Deutschland hatte im Jahr 2002 erstmals das Kriterium des europäischen Stabilitäts- und Wachstumspakts verletzt. Damals betrug das Defizit ebenfalls 3,7 Prozent, im Jahr 2003 waren es 3,8 Prozent. Nach Ansicht der Deutschen Bundesbank kann Deutschland in diesem Jahr erstmals seit 2001 wieder die Drei-Prozent-Grenze unterschreiten. „Das Ziel erscheint aus heutiger Sicht erreichbar“, schreibt die Bundesbank in ihrem Monatsbericht.

Um das deutsche Defizit schwelt seit Jahren ein Streit zwischen der EU-Kommission und der Bundesregierung.
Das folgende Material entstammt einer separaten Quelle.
-- ==== Sys2Proof/Laws/State.lean ====
section
/-! SUPPORT. What each named update of the state does to each field, and what is read back after it: one lemma per field per
update. -/
namespace Sys2Proof.Machine

@[simp] theorem State.setReg_pending (s : State) (o : Obj) (v : Int) : (s.setReg o v).pending = s.pending := rfl
@[simp] theorem State.setReg_freeCount (s : State) (o : Obj) (v : Int) : (s.setReg o v).freeCount = s.freeCount := rfl
@[simp] theorem State.setReg_out (s : State) (o : Obj) (v : Int) : (s.setReg o v).out = s.out := rfl
@[simp] theorem State.setReg_raised (s : State) (o : Obj) (v : Int) : (s.setReg o v).raised = s.raised := rfl
@[simp] theorem State.setReg_now (s : State) (o : Obj) (v : Int) : (s.setReg o v).now = s.now := rfl
@[simp] theorem State.setReg_grayDt (s : State) (o : Obj) (v : Int) : (s.setReg o v).grayDt = s.grayDt := rfl
@[simp] theorem State.setReg_records (s : State) (o : Obj) (v : Int) : (s.setReg o v).records = s.records := rfl
@[simp] theorem State.setReg_strays (s : State) (o : Obj) (v : Int) : (s.setReg o v).strays = s.strays := rfl
@[simp] theorem State.setReg_class0In (s : State) (o : Obj) (v : Int) : (s.setReg o v).class0In = s.class0In := rfl
@[simp] theorem State.setReg_groupsWaiting (s : State) (o : Obj) (v : Int) : (s.setReg o v).groupsWaiting = s.groupsWaiting := rfl
@[simp] theorem State.setReg_commitNext (s : State) (o : Obj) (v : Int) : (s.setReg o v).commitNext = s.commitNext := rfl
@[simp] theorem State.setReg_reports (s : State) (o : Obj) (v : Int) : (s.setReg o v).reports = s.reports := rfl
@[simp] theorem State.setReg_queues (s : State) (o : Obj) (v : Int) : (s.setReg o v).queues = s.queues := rfl
@[simp] theorem State.setReg_lanes (s : State) (o : Obj) (v : Int) : (s.setReg o v).lanes = s.lanes := rfl
@[simp] theorem State.setReg_groups (s : State) (o : Obj) (v : Int) : (s.setReg o v).groups = s.groups := rfl
@[simp] theorem State.setReg_ingest (s : State) (o : Obj) (v : Int) : (s.setReg o v).ingest = s.ingest := rfl
@[simp] theorem State.setReg_ports (s : State) (o : Obj) (v : Int) : (s.setReg o v).ports = s.ports := rfl
@[simp] theorem State.setReg_banks (s : State) (o : Obj) (v : Int) : (s.setReg o v).banks = s.banks := rfl
@[simp] theorem State.setReg_slices (s : State) (o : Obj) (v : Int) : (s.setReg o v).slices = s.slices := rfl
@[simp] theorem State.setReg_crossbar (s : State) (o : Obj) (v : Int) : (s.setReg o v).crossbar = s.crossbar := rfl
@[simp] theorem State.setReg_coefRows (s : State) (o : Obj) (v : Int) : (s.setReg o v).coefRows = s.coefRows := rfl
@[simp] theorem State.setReg_streams (s : State) (o : Obj) (v : Int) : (s.setReg o v).streams = s.streams := rfl
@[simp] theorem State.setReg_curves (s : State) (o : Obj) (v : Int) : (s.setReg o v).curves = s.curves := rfl
@[simp] theorem State.setReg_calibs (s : State) (o : Obj) (v : Int) : (s.setReg o v).calibs = s.calibs := rfl
@[simp] theorem State.setReg_warmup (s : State) (o : Obj) (v : Int) : (s.setReg o v).warmup = s.warmup := rfl
@[simp] theorem State.setReg_posChans (s : State) (o : Obj) (v : Int) : (s.setReg o v).posChans = s.posChans := rfl
@[simp] theorem State.setReg_compares (s : State) (o : Obj) (v : Int) : (s.setReg o v).compares = s.compares := rfl
@[simp] theorem State.setReg_gens (s : State) (o : Obj) (v : Int) : (s.setReg o v).gens = s.gens := rfl
@[simp] theorem State.setReg_tios (s : State) (o : Obj) (v : Int) : (s.setReg o v).tios = s.tios := rfl
@[simp] theorem State.setReg_motions (s : State) (o : Obj) (v : Int) : (s.setReg o v).motions = s.motions := rfl
@[simp] theorem State.setReg_transports (s : State) (o : Obj) (v : Int) : (s.setReg o v).transports = s.transports := rfl
@[simp] theorem State.setReg_seamsOf (s : State) (o : Obj) (v : Int) : (s.setReg o v).seamsOf = s.seamsOf := rfl
@[simp] theorem State.setReg_lamps (s : State) (o : Obj) (v : Int) : (s.setReg o v).lamps = s.lamps := rfl
@[simp] theorem State.setReg_rings (s : State) (o : Obj) (v : Int) : (s.setReg o v).rings = s.rings := rfl
@[simp] theorem State.setReg_host (s : State) (o : Obj) (v : Int) : (s.setReg o v).host = s.host := rfl
@[simp] theorem State.setReg_fe (s : State) (o : Obj) (v : Int) : (s.setReg o v).fe = s.fe := rfl
@[simp] theorem State.setReg_kdps (s : State) (o : Obj) (v : Int) : (s.setReg o v).kdps = s.kdps := rfl
@[simp] theorem State.setReg_mode (s : State) (o : Obj) (v : Int) : (s.setReg o v).mode = s.mode := rfl
@[simp] theorem State.setReg_target (s : State) (o : Obj) (v : Int) : (s.setReg o v).target = s.target := rfl
@[simp] theorem State.setReg_power (s : State) (o : Obj) (v : Int) : (s.setReg o v).power = s.power := rfl
@[simp] theorem State.setReg_dep (s : State) (o : Obj) (v : Int) : (s.setReg o v).dep = s.dep := rfl
@[simp] theorem State.setReg_sec (s : State) (o : Obj) (v : Int) : (s.setReg o v).sec = s.sec := rfl
@[simp] theorem State.setReg_boot (s : State) (o : Obj) (v : Int) : (s.setReg o v).boot = s.boot := rfl
@[simp] theorem State.setReg_loops (s : State) (o : Obj) (v : Int) : (s.setReg o v).loops = s.loops := rfl

@[simp] theorem State.count_pending (s : State) (o : Obj) (n : Nat) : (s.count o n).pending = s.pending := rfl
@[simp] theorem State.count_freeCount (s : State) (o : Obj) (n : Nat) : (s.count o n).freeCount = s.freeCount := rfl
@[simp] theorem State.count_out (s : State) (o : Obj) (n : Nat) : (s.count o n).out = s.out := rfl
@[simp] theorem State.count_raised (s : State) (o : Obj) (n : Nat) : (s.count o n).raised = s.raised := rfl
@[simp] theorem State.count_now (s : State) (o : Obj) (n : Nat) : (s.count o n).now = s.now := rfl
@[simp] theorem State.count_grayDt (s : State) (o : Obj) (n : Nat) : (s.count o n).grayDt = s.grayDt := rfl
@[simp] theorem State.count_records (s : State) (o : Obj) (n : Nat) : (s.count o n).records = s.records := rfl
@[simp] theorem State.count_strays (s : State) (o : Obj) (n : Nat) : (s.count o n).strays = s.strays := rfl
@[simp] theorem State.count_class0In (s : State) (o : Obj) (n : Nat) : (s.count o n).class0In = s.class0In := rfl
@[simp] theorem State.count_groupsWaiting (s : State) (o : Obj) (n : Nat) : (s.count o n).groupsWaiting = s.groupsWaiting := rfl
@[simp] theorem State.count_commitNext (s : State) (o : Obj) (n : Nat) : (s.count o n).commitNext = s.commitNext := rfl
@[simp] theorem State.count_reports (s : State) (o : Obj) (n : Nat) : (s.count o n).reports = s.reports := rfl
@[simp] theorem State.count_queues (s : State) (o : Obj) (n : Nat) : (s.count o n).queues = s.queues := rfl
@[simp] theorem State.count_lanes (s : State) (o : Obj) (n : Nat) : (s.count o n).lanes = s.lanes := rfl
@[simp] theorem State.count_groups (s : State) (o : Obj) (n : Nat) : (s.count o n).groups = s.groups := rfl
@[simp] theorem State.count_ingest (s : State) (o : Obj) (n : Nat) : (s.count o n).ingest = s.ingest := rfl
@[simp] theorem State.count_ports (s : State) (o : Obj) (n : Nat) : (s.count o n).ports = s.ports := rfl
@[simp] theorem State.count_banks (s : State) (o : Obj) (n : Nat) : (s.count o n).banks = s.banks := rfl
@[simp] theorem State.count_slices (s : State) (o : Obj) (n : Nat) : (s.count o n).slices = s.slices := rfl
@[simp] theorem State.count_crossbar (s : State) (o : Obj) (n : Nat) : (s.count o n).crossbar = s.crossbar := rfl
@[simp] theorem State.count_coefRows (s : State) (o : Obj) (n : Nat) : (s.count o n).coefRows = s.coefRows := rfl
@[simp] theorem State.count_streams (s : State) (o : Obj) (n : Nat) : (s.count o n).streams = s.streams := rfl
@[simp] theorem State.count_curves (s : State) (o : Obj) (n : Nat) : (s.count o n).curves = s.curves := rfl
@[simp] theorem State.count_calibs (s : State) (o : Obj) (n : Nat) : (s.count o n).calibs = s.calibs := rfl
@[simp] theorem State.count_warmup (s : State) (o : Obj) (n : Nat) : (s.count o n).warmup = s.warmup := rfl
@[simp] theorem State.count_posChans (s : State) (o : Obj) (n : Nat) : (s.count o n).posChans = s.posChans := rfl
@[simp] theorem State.count_compares (s : State) (o : Obj) (n : Nat) : (s.count o n).compares = s.compares := rfl
@[simp] theorem State.count_gens (s : State) (o : Obj) (n : Nat) : (s.count o n).gens = s.gens := rfl
@[simp] theorem State.count_tios (s : State) (o : Obj) (n : Nat) : (s.count o n).tios = s.tios := rfl
@[simp] theorem State.count_motions (s : State) (o : Obj) (n : Nat) : (s.count o n).motions = s.motions := rfl
@[simp] theorem State.count_transports (s : State) (o : Obj) (n : Nat) : (s.count o n).transports = s.transports := rfl
@[simp] theorem State.count_seamsOf (s : State) (o : Obj) (n : Nat) : (s.count o n).seamsOf = s.seamsOf := rfl
@[simp] theorem State.count_lamps (s : State) (o : Obj) (n : Nat) : (s.count o n).lamps = s.lamps := rfl
@[simp] theorem State.count_rings (s : State) (o : Obj) (n : Nat) : (s.count o n).rings = s.rings := rfl
@[simp] theorem State.count_host (s : State) (o : Obj) (n : Nat) : (s.count o n).host = s.host := rfl
@[simp] theorem State.count_fe (s : State) (o : Obj) (n : Nat) : (s.count o n).fe = s.fe := rfl
@[simp] theorem State.count_kdps (s : State) (o : Obj) (n : Nat) : (s.count o n).kdps = s.kdps := rfl
@[simp] theorem State.count_mode (s : State) (o : Obj) (n : Nat) : (s.count o n).mode = s.mode := rfl
@[simp] theorem State.count_target (s : State) (o : Obj) (n : Nat) : (s.count o n).target = s.target := rfl
@[simp] theorem State.count_power (s : State) (o : Obj) (n : Nat) : (s.count o n).power = s.power := rfl
@[simp] theorem State.count_dep (s : State) (o : Obj) (n : Nat) : (s.count o n).dep = s.dep := rfl
@[simp] theorem State.count_sec (s : State) (o : Obj) (n : Nat) : (s.count o n).sec = s.sec := rfl
@[simp] theorem State.count_boot (s : State) (o : Obj) (n : Nat) : (s.count o n).boot = s.boot := rfl
@[simp] theorem State.count_loops (s : State) (o : Obj) (n : Nat) : (s.count o n).loops = s.loops := rfl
Die EU-Kommission hatte ein Defizitverfahren gegen Deutschland eingeleitet, das die EU-Finanzminister im November 2003 aber wegen Sparzusagen aus Berlin aussetzen ließen. Dagegen hatte die Kommission vor dem Europäischen Gerichtshof geklagt, der die Entscheidung kippte. Mitte Dezember 2004 hatte die EU-Kommission das Verfahren gegen Deutschland im Vertrauen auf die Zusagen aus Berlin dauerhaft auf Eis gelegt.